◆ Exercise aim ◆
Word for word, restate the lines from the start of the data below through the line containing "t, exec i s = .next t ∧".

Segment Open

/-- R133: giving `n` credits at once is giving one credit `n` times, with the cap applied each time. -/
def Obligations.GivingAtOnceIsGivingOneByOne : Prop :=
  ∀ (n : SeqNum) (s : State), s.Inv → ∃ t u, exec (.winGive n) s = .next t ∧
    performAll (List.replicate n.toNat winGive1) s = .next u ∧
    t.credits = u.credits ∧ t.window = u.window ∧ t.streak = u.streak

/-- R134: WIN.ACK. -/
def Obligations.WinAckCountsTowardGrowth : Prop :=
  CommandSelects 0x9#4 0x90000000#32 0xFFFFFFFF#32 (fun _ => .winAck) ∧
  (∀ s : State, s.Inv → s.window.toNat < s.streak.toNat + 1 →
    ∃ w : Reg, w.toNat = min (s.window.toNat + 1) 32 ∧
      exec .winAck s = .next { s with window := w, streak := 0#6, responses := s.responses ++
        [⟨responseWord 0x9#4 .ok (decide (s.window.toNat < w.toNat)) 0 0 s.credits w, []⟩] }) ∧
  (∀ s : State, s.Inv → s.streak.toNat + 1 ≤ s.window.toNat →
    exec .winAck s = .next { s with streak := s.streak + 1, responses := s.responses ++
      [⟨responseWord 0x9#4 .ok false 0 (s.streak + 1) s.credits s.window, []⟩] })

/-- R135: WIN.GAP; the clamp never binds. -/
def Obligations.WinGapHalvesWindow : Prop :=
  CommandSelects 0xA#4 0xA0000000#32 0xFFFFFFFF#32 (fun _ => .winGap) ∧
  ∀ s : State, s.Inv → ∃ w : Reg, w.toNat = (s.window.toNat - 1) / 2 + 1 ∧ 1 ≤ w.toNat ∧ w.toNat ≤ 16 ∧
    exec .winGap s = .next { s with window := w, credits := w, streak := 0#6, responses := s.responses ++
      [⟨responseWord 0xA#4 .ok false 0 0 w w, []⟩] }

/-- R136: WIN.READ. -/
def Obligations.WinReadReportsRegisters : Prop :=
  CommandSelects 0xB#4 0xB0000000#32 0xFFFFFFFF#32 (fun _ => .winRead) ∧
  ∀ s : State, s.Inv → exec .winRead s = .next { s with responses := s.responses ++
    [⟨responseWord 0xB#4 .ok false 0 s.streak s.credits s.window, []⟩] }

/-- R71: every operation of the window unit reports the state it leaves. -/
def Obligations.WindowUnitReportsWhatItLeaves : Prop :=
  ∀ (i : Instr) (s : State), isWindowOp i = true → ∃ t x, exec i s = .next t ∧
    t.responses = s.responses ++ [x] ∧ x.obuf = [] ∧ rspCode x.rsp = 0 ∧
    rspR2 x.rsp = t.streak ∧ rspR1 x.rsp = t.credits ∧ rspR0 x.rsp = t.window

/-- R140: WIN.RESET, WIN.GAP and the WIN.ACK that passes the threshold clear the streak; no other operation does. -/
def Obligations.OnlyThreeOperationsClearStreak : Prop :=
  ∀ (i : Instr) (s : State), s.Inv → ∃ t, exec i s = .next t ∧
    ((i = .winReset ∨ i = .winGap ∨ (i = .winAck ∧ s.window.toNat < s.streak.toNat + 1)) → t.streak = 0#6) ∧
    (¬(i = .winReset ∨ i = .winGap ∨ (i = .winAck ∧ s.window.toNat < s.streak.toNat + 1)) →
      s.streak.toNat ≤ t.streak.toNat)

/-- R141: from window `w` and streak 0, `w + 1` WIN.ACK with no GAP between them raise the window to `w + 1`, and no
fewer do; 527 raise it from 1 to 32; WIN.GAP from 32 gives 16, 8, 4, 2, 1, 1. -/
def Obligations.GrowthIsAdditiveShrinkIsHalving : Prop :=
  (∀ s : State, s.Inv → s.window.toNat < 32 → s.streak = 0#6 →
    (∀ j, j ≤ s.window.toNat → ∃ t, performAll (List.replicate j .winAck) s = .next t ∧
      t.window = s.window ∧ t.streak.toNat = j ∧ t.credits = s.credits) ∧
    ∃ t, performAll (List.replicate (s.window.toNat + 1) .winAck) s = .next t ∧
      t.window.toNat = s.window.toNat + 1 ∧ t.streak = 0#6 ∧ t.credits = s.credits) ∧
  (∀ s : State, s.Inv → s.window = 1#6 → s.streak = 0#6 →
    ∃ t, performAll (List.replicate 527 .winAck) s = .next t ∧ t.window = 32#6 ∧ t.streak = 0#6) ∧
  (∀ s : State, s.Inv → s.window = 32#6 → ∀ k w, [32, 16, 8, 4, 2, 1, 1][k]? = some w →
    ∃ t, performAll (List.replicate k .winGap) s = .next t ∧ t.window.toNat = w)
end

Segment Closed

◆ Result for this task ◆
/-- R133: giving `n` credits at once is giving one credit `n` times, with the cap applied each time. -/
def Obligations.GivingAtOnceIsGivingOneByOne : Prop :=
  ∀ (n : SeqNum) (s : State), s.Inv → ∃ t u, exec (.winGive n) s = .next t ∧
    performAll (List.replicate n.toNat winGive1) s = .next u ∧
    t.credits = u.credits ∧ t.window = u.window ∧ t.streak = u.streak

/-- R134: WIN.ACK. -/
def Obligations.WinAckCountsTowardGrowth : Prop :=
  CommandSelects 0x9#4 0x90000000#32 0xFFFFFFFF#32 (fun _ => .winAck) ∧
  (∀ s : State, s.Inv → s.window.toNat < s.streak.toNat + 1 →
    ∃ w : Reg, w.toNat = min (s.window.toNat + 1) 32 ∧
      exec .winAck s = .next { s with window := w, streak := 0#6, responses := s.responses ++
        [⟨responseWord 0x9#4 .ok (decide (s.window.toNat < w.toNat)) 0 0 s.credits w, []⟩] }) ∧
  (∀ s : State, s.Inv → s.streak.toNat + 1 ≤ s.window.toNat →
    exec .winAck s = .next { s with streak := s.streak + 1, responses := s.responses ++
      [⟨responseWord 0x9#4 .ok false 0 (s.streak + 1) s.credits s.window, []⟩] })

/-- R135: WIN.GAP; the clamp never binds. -/
def Obligations.WinGapHalvesWindow : Prop :=
  CommandSelects 0xA#4 0xA0000000#32 0xFFFFFFFF#32 (fun _ => .winGap) ∧
  ∀ s : State, s.Inv → ∃ w : Reg, w.toNat = (s.window.toNat - 1) / 2 + 1 ∧ 1 ≤ w.toNat ∧ w.toNat ≤ 16 ∧
    exec .winGap s = .next { s with window := w, credits := w, streak := 0#6, responses := s.responses ++
      [⟨responseWord 0xA#4 .ok false 0 0 w w, []⟩] }

/-- R136: WIN.READ. -/
def Obligations.WinReadReportsRegisters : Prop :=
  CommandSelects 0xB#4 0xB0000000#32 0xFFFFFFFF#32 (fun _ => .winRead) ∧
  ∀ s : State, s.Inv → exec .winRead s = .next { s with responses := s.responses ++
    [⟨responseWord 0xB#4 .ok false 0 s.streak s.credits s.window, []⟩] }

/-- R71: every operation of the window unit reports the state it leaves. -/
def Obligations.WindowUnitReportsWhatItLeaves : Prop :=
  ∀ (i : Instr) (s : State), isWindowOp i = true → ∃ t x, exec i s = .next t ∧
    t.responses = s.responses ++ [x] ∧ x.obuf = [] ∧ rspCode x.rsp = 0 ∧
    rspR2 x.rsp = t.streak ∧ rspR1 x.rsp = t.credits ∧ rspR0 x.rsp = t.window

/-- R140: WIN.RESET, WIN.GAP and the WIN.ACK that passes the threshold clear the streak; no other operation does. -/
def Obligations.OnlyThreeOperationsClearStreak : Prop :=
  ∀ (i : Instr) (s : State), s.Inv → ∃ t, exec i s = .next t ∧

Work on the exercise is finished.